→ What needs to be done
From the entries that follow, pick out all lines holding "execAscr".

→ Data extracted from a collection
theorem tryQmark_shape (l : Nat) (f : FmtQ) (s : State) : shape (tryQmark l f s).state = shape s := by
  unfold tryQmark
  simp only [↓pushOp_shape]

theorem tryQpeek_shape (l : Nat) (f : FmtQ) (s : State) : shape (tryQpeek l f s).state = shape s := by
  unfold tryQpeek
  simp only [↓tryPeek_shape]

theorem tryQpop_shape (l : Nat) (f : FmtQ) (s : State) : shape (tryQpop l f s).state = shape s := by
  unfold tryQpop
  simp only [↓tryPeek_shape]

theorem tryQrel_shape (l : Nat) (f : FmtQ) (s : State) : shape (tryQrel l f s).state = shape s := by
  unfold tryQrel
  simp only [↓pushOp_shape]

theorem tryQrewind_shape (l : Nat) (f : FmtQ) (s : State) : shape (tryQrewind l f s).state = shape s := by
  unfold tryQrewind
  simp only [↓pushOp_shape]

theorem tryQstat_shape (l : Nat) (f : FmtQ) (s : State) : shape (tryQstat l f s).state = shape s := by
  unfold tryQstat
  repeat' (first
    | with_reducible rfl
    | (with_reducible refine (withRegs_shape _ _ _ _ ?_).trans ?_)
    | simp only [↓pushReg_shape]
    | split
    | intro _
    | (with_reducible show rect _ = rect _) <;> rfl)

theorem tryRecv_shape (l : Nat) (f : FmtQ) (s : State) : shape (tryRecv l f s).state = shape s := by
  unfold tryRecv
  repeat' (first
    | with_reducible rfl
    | (with_reducible refine (checked_shape _ _ _ ?_).trans ?_)
    | (with_reducible refine (withRegs_shape _ _ _ _ ?_).trans ?_)
    | simp only [↓pushReg_shape, ↓pushOp_shape]
    | split
    | intro _
    | (with_reducible show rect _ = rect _) <;> rfl)

theorem trySend_shape (l : Nat) (f : FmtL) (s : State) : shape (trySend l f s).state = shape s := by
  unfold trySend
  repeat' (first
    | with_reducible rfl
    | (with_reducible refine (checked_shape _ _ _ ?_).trans ?_)
    | (with_reducible refine (withSc_shape _ _ _ _ ?_).trans ?_)
    | simp only [↓pushOp_shape]
    | split
    | intro _
    | (with_reducible show rect _ = rect _) <;> rfl)

theorem tryTrd_shape (l : Nat) (f : FmtL) (s : State) : shape (tryTrd l f s).state = shape s := by
  unfold tryTrd
  repeat' (first
    | with_reducible rfl
    | (with_reducible refine (checked_shape _ _ _ ?_).trans ?_)
    | (with_reducible refine (withSc_shape _ _ _ _ ?_).trans ?_)
    | simp only [↓pushOp_shape]
    | split
    | intro _
    | (with_reducible show rect _ = rect _) <;> rfl)

theorem tryWfdot_shape (l : Nat) (f : FmtL) (s : State) : shape (tryWfdot l f s).state = shape s := by
  unfold tryWfdot
  repeat' (first
    | with_reducible rfl
    | (with_reducible refine (checked_shape _ _ _ ?_).trans ?_)
    | (with_reducible refine (withSc_shape _ _ _ _ ?_).trans ?_)
    | simp only [↓pushOp_shape]
    | split
    | intro _
    | (with_reducible show rect _ = rect _) <;> rfl)

theorem tryWgth_shape (l : Nat) (f : FmtL) (s : State) : shape (tryWgth l f s).state = shape s := by
  unfold tryWgth
  repeat' (first
    | with_reducible rfl
    | (with_reducible refine (checked_shape _ _ _ ?_).trans ?_)
    | (with_reducible refine (withSc_shape _ _ _ _ ?_).trans ?_)
    | simp only [↓pushOp_shape]
    | split
    | intro _
    | (with_reducible show rect _ = rect _) <;> rfl)

theorem tryWidot_shape (l : Nat) (f : FmtL) (s : State) : shape (tryWidot l f s).state = shape s := by
  unfold tryWidot
  repeat' (first
    | with_reducible rfl
    | (with_reducible refine (checked_shape _ _ _ ?_).trans ?_)
    | (with_reducible refine (withSc_shape _ _ _ _ ?_).trans ?_)
    | simp only [↓pushOp_shape]
    | split
    | intro _
    | (with_reducible show rect _ = rect _) <;> rfl)

theorem tryWqnt_shape (l : Nat) (f : FmtL) (s : State) : shape (tryWqnt l f s).state = shape s := by
  unfold tryWqnt
  repeat' (first
    | with_reducible rfl
    | (with_reducible refine (checked_shape _ _ _ ?_).trans ?_)
    | (with_reducible refine (withSc_shape _ _ _ _ ?_).trans ?_)
    | simp only [↓pushOp_shape]
    | split
    | intro _
    | (with_reducible show rect _ = rect _) <;> rfl)

theorem tryWred_shape (l : Nat) (f : FmtL) (s : State) : shape (tryWred l f s).state = shape s := by
  unfold tryWred
  repeat' (first
    | with_reducible rfl
    | (with_reducible refine (checked_shape _ _ _ ?_).trans ?_)
    | (with_reducible refine (withSc_shape _ _ _ _ ?_).trans ?_)
    | simp only [↓pushOp_shape]
    | split
    | intro _
    | (with_reducible show rect _ = rect _) <;> rfl)

theorem tryWsmp_shape (l : Nat) (f : FmtL) (s : State) : shape (tryWsmp l f s).state = shape s := by
  unfold tryWsmp
  repeat' (first
    | with_reducible rfl
    | (with_reducible refine (checked_shape _ _ _ ?_).trans ?_)
    | (with_reducible refine (withSc_shape _ _ _ _ ?_).trans ?_)
    | simp only [↓pushOp_shape]
    | split
    | intro _
    | (with_reducible show rect _ = rect _) <;> rfl)

theorem tryWsmx_shape (l : Nat) (f : FmtL) (s : State) : shape (tryWsmx l f s).state = shape s := by
  unfold tryWsmx
  repeat' (first
    | with_reducible rfl
    | (with_reducible refine (checked_shape _ _ _ ?_).trans ?_)
    | (with_reducible refine (withSc_shape _ _ _ _ ?_).trans ?_)
    | simp only [↓pushOp_shape]
    | split
    | intro _
    | (with_reducible show rect _ = rect _) <;> rfl)

theorem tryWtopk_shape (l : Nat) (f : FmtL) (s : State) : shape (tryWtopk l f s).state = shape s := by
  unfold tryWtopk
  repeat' (first
    | with_reducible rfl
    | (with_reducible refine (checked_shape _ _ _ ?_).trans ?_)
    | (with_reducible refine (withSc_shape _ _ _ _ ?_).trans ?_)
    | simp only [↓pushOp_shape]
    | split
    | intro _
    | (with_reducible show rect _ = rect _) <;> rfl)

theorem tryWvb_shape (l : Nat) (f : FmtL) (s : State) : shape (tryWvb l f s).state = shape s := by
  unfold tryWvb
  repeat' (first
    | with_reducible rfl
    | (with_reducible refine (checked_shape _ _ _ ?_).trans ?_)
    | (with_reducible refine (withSc_shape _ _ _ _ ?_).trans ?_)
    | simp only [↓pushOp_shape]
    | split
    | intro _
    | (with_reducible show rect _ = rect _) <;> rfl)

theorem tryWvu_shape (l : Nat) (f : FmtL) (s : State) : shape (tryWvu l f s).state = shape s := by
  unfold tryWvu
  repeat' (first
    | with_reducible rfl
    | (with_reducible refine (checked_shape _ _ _ ?_).trans ?_)
    | (with_reducible refine (withSc_shape _ _ _ _ ?_).trans ?_)
    | simp only [↓pushOp_shape]
    | split
    | intro _
    | (with_reducible show rect _ = rect _) <;> rfl)

/-! ## Machine/EngineInstr.lean -/

theorem execAclr_shape (l : Nat) (f : FmtK) (s : State) {nxt : State} (hn : execAclr l f s = .next nxt) : shape nxt = shape s := by
  unfold execAclr at hn
  refine guarded_shape hn ?_
  repeat' (first
    | with_reducible rfl
    | (with_reducible refine (issueTo_shape _ _ _ _ _ ?_).trans ?_)
    | simp only [↓tryAclr_shape]
    | split
    | intro _
    | (with_reducible show rect _ = rect _) <;> rfl)

theorem execAexp_shape (l : Nat) (f : FmtK) (s : State) {nxt : State} (hn : execAexp l f s = .next nxt) : shape nxt = shape s := by
  unfold execAexp at hn
  refine guarded_shape hn ?_
  repeat' (first
    | with_reducible rfl
    | (with_reducible refine (issueTo_shape _ _ _ _ _ ?_).trans ?_)
    | simp only [↓tryAexp_shape]
    | split
    | intro _
    | (with_reducible show rect _ = rect _) <;> rfl)

theorem execAimp_shape (l : Nat) (f : FmtK) (s : State) {nxt : State} (hn : execAimp l f s = .next nxt) : shape nxt = shape s := by
  unfold execAimp at hn
  refine guarded_shape hn ?_
  repeat' (first
    | with_reducible rfl
    | (with_reducible refine (issueTo_shape _ _ _ _ _ ?_).trans ?_)
    | simp only [↓tryAimp_shape]
    | split
    | intro _
    | (with_reducible show rect _ = rect _) <;> rfl)

theorem execAop_shape (l : Nat) (f : FmtA) (s : State) {nxt : State} (hn : execAop l f s = .next nxt) : shape nxt = shape s := by
  unfold execAop at hn
  refine guarded_shape hn ?_
  repeat' (first
    | with_reducible rfl
    | (with_reducible refine (issueTo_shape _ _ _ _ _ ?_).trans ?_)
    | simp only [↓tryAop_shape]
    | split
    | intro _
    | (with_reducible show rect _ = rect _) <;> rfl)

theorem execArd_shape (l : Nat) (f : FmtK) (s : State) {nxt : State} (hn : execArd l f s = .next nxt) : shape nxt = shape s := by
  unfold execArd at hn
  refine guarded_shape hn ?_
  repeat' (first
    | with_reducible rfl
    | (with_reducible refine (issueTo_shape _ _ _ _ _ ?_).trans ?_)
    | simp only [↓tryArd_shape]
    | split
    | intro _
    | (with_reducible show rect _ = rect _) <;> rfl)

theorem execAscr_shape (l : Nat) (f : FmtL) (s : State) {nxt : State} (hn : execAscr l f s = .next nxt) : shape nxt = shape s := by
  unfold execAscr at hn
  refine guarded_shape hn ?_
  repeat' (first
    | with_reducible rfl
    | (with_reducible refine (issueTo_shape _ _ _ _ _ ?_).trans ?_)
    | simp only [↓tryAscr_shape]
    | split
    | intro _
    | (with_reducible show rect _ = rect _) <;> rfl)

theorem execAval_shape (l : Nat) (f : FmtL) (s : State) {nxt : State} (hn : execAval l f s = .next nxt) : shape nxt = shape s := by
  unfold execAval at hn
  refine guarded_shape hn ?_
  repeat' (first
    | with_reducible rfl
    | (with_reducible refine (issueTo_shape _ _ _ _ _ ?_).trans ?_)
    | simp only [↓tryAval_shape]
    | split
    | intro _
    | (with_reducible show rect _ = rect _) <;> rfl)

theorem execClr_shape (l : Nat) (f : FmtL) (s : State) {nxt : State} (hn : execClr l f s = .next nxt) : shape nxt = shape s := by
  unfold execClr at hn
  refine guarded_shape hn ?_
  repeat' (first
    | with_reducible rfl
    | (with_reducible refine (issueTo_shape _ _ _ _ _ ?_).trans ?_)
    | simp only [↓tryClr_shape]
    | split
    | intro _
    | (with_reducible show rect _ = rect _) <;> rfl)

→ Your response
theorem execAscr_shape (l : Nat) (f : FmtL) (s : State) {nxt : State} (hn : execAscr l f s = .next nxt) : shape nxt = shape s := by
  unfold execAscr at hn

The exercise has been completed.